(Saved entries)
◆ ◆ ◆ ◆ ◆

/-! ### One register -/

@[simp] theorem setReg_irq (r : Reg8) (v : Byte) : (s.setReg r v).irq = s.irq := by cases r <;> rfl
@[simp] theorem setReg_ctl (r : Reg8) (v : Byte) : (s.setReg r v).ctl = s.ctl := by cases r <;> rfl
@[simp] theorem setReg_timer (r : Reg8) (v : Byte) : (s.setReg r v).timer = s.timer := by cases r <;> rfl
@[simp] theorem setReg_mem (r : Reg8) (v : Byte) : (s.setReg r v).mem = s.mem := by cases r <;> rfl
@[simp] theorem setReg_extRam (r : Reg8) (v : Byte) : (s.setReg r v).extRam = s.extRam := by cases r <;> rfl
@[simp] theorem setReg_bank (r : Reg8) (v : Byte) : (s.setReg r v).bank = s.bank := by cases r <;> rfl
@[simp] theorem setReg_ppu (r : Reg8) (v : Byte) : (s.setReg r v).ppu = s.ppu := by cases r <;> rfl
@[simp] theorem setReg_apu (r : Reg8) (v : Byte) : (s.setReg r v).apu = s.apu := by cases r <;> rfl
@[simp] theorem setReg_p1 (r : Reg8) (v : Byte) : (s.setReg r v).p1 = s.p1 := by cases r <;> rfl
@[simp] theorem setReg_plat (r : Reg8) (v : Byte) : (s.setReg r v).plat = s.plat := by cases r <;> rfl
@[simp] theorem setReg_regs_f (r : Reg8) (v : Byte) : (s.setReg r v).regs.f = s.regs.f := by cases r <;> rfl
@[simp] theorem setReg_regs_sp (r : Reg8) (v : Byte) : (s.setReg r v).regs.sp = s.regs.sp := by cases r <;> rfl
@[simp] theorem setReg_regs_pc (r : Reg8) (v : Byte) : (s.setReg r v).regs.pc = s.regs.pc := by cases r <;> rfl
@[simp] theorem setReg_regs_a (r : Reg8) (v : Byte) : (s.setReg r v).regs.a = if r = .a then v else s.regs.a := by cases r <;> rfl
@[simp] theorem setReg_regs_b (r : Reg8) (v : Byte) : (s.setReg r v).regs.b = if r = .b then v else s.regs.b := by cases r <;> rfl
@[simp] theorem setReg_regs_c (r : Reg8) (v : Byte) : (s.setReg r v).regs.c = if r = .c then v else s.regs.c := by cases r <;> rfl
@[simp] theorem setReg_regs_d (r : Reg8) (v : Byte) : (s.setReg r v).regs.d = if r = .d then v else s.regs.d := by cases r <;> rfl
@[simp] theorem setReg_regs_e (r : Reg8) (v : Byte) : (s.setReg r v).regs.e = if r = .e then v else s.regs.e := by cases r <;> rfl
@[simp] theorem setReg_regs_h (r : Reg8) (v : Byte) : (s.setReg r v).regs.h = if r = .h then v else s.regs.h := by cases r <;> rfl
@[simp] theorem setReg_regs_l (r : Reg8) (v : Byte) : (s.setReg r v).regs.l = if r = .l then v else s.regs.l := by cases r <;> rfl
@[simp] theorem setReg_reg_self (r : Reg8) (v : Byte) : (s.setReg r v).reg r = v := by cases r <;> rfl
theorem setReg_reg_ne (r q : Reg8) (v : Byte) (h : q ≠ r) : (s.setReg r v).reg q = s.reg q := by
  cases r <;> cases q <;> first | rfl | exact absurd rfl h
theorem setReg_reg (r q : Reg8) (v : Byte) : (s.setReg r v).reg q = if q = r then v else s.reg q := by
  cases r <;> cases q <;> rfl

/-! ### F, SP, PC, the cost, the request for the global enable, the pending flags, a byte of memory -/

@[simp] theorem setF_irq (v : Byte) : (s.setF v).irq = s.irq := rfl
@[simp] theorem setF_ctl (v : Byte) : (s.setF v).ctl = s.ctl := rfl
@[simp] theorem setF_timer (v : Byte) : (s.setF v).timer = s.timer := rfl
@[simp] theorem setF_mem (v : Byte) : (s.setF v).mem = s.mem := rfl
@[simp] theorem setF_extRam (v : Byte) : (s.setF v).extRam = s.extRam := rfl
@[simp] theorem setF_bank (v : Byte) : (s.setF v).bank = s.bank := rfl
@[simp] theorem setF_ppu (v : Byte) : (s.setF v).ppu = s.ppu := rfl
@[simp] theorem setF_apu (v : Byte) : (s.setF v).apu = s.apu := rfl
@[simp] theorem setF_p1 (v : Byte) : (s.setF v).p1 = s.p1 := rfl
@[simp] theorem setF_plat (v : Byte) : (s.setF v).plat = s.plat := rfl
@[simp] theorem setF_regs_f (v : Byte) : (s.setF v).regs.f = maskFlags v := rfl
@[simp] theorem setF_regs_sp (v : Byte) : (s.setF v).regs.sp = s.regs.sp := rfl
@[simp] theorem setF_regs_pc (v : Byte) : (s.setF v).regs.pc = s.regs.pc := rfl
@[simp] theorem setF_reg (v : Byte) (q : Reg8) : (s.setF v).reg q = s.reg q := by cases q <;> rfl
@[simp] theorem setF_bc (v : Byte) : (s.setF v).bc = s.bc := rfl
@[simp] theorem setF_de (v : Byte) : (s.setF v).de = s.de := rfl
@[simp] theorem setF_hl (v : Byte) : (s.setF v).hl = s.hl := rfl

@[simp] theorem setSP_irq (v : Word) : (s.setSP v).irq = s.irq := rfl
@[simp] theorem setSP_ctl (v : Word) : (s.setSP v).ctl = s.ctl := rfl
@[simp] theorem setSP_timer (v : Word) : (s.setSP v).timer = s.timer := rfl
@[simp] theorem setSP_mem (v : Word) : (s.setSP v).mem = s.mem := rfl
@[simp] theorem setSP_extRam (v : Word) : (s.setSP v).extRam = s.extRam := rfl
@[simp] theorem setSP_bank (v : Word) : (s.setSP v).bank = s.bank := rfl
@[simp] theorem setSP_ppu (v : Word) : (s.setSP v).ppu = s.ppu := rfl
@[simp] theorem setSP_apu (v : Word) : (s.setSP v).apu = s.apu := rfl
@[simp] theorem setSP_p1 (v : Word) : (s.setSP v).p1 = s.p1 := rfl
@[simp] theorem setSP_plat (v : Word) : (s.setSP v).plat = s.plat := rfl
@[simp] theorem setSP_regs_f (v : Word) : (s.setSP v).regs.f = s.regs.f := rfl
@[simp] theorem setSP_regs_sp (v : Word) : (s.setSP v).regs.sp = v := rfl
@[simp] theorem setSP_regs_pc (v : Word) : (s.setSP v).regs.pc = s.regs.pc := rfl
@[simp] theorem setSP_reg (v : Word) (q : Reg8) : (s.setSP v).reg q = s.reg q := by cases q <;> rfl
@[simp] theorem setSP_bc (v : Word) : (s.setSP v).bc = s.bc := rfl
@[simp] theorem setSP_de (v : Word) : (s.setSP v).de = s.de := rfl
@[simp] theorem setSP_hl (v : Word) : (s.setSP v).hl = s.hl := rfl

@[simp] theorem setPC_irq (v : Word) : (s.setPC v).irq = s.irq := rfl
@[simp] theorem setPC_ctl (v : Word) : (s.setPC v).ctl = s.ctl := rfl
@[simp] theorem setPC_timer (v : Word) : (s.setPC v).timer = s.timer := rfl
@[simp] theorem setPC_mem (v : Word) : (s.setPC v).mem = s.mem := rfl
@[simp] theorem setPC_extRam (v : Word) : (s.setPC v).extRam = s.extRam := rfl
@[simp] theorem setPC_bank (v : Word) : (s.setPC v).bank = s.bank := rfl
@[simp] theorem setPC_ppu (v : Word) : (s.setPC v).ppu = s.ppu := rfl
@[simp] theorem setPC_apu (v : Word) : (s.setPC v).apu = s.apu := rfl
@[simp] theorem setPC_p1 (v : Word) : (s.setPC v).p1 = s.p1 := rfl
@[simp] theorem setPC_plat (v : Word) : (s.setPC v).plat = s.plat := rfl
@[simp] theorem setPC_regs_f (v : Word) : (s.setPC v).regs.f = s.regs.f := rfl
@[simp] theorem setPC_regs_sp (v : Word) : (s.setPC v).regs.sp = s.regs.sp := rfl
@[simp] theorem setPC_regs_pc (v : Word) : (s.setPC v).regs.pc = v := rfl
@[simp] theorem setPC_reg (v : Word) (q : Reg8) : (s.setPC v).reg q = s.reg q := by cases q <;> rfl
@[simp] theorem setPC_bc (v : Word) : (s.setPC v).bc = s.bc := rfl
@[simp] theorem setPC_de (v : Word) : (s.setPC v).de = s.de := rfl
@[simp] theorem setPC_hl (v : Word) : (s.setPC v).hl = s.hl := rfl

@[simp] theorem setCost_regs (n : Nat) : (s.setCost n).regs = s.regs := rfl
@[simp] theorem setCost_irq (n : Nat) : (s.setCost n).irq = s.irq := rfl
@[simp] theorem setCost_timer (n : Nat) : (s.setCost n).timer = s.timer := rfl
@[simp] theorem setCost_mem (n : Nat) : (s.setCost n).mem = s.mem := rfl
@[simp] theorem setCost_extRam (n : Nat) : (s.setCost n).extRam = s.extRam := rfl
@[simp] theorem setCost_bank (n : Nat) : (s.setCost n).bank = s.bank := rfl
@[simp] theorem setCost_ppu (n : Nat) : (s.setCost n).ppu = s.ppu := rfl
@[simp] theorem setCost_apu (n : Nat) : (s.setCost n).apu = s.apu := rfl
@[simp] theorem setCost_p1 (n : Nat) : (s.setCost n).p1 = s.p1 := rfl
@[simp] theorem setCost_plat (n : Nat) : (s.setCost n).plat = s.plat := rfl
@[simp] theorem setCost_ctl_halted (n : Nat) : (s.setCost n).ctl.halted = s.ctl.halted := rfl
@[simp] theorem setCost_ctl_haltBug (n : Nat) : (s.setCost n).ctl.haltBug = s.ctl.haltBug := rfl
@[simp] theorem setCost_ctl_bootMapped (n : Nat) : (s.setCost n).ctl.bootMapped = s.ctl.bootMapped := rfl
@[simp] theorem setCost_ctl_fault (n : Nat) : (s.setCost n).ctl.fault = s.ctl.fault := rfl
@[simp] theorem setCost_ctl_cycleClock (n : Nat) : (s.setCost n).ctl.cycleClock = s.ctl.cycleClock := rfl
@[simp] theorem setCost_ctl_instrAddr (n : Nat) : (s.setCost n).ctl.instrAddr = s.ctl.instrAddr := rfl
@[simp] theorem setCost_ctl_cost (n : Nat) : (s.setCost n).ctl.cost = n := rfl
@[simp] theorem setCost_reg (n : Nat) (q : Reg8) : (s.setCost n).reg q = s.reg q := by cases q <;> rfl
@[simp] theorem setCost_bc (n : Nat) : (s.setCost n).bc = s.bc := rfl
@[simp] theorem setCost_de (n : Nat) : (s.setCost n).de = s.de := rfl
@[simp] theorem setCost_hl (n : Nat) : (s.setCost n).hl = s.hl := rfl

◆ ◆ ◆ ◆ ◆

**WHAT YOU NEED TO DO:**
Show the lines from the data above that contain the string "extRam".

**ANSWER AREA:**
@[simp] theorem setReg_extRam (r : Reg8) (v : Byte) : (s.setReg r v).extRam = s.extRam := by cases r <;> rfl
@[simp] theorem setF_extRam (v : Byte) : (s.setF v).extRam = s.extRam := rfl
@[simp] theorem setSP_extRam (v : Word) : (s.setSP v).extRam = s.extRam := rfl
@[simp] theorem setPC_extRam (v : Word) : (s.setPC v).extRam = s.extRam := rfl
@[simp] theorem setCost_extRam (n : Nat) : (s.setCost n).extRam = s.extRam := rfl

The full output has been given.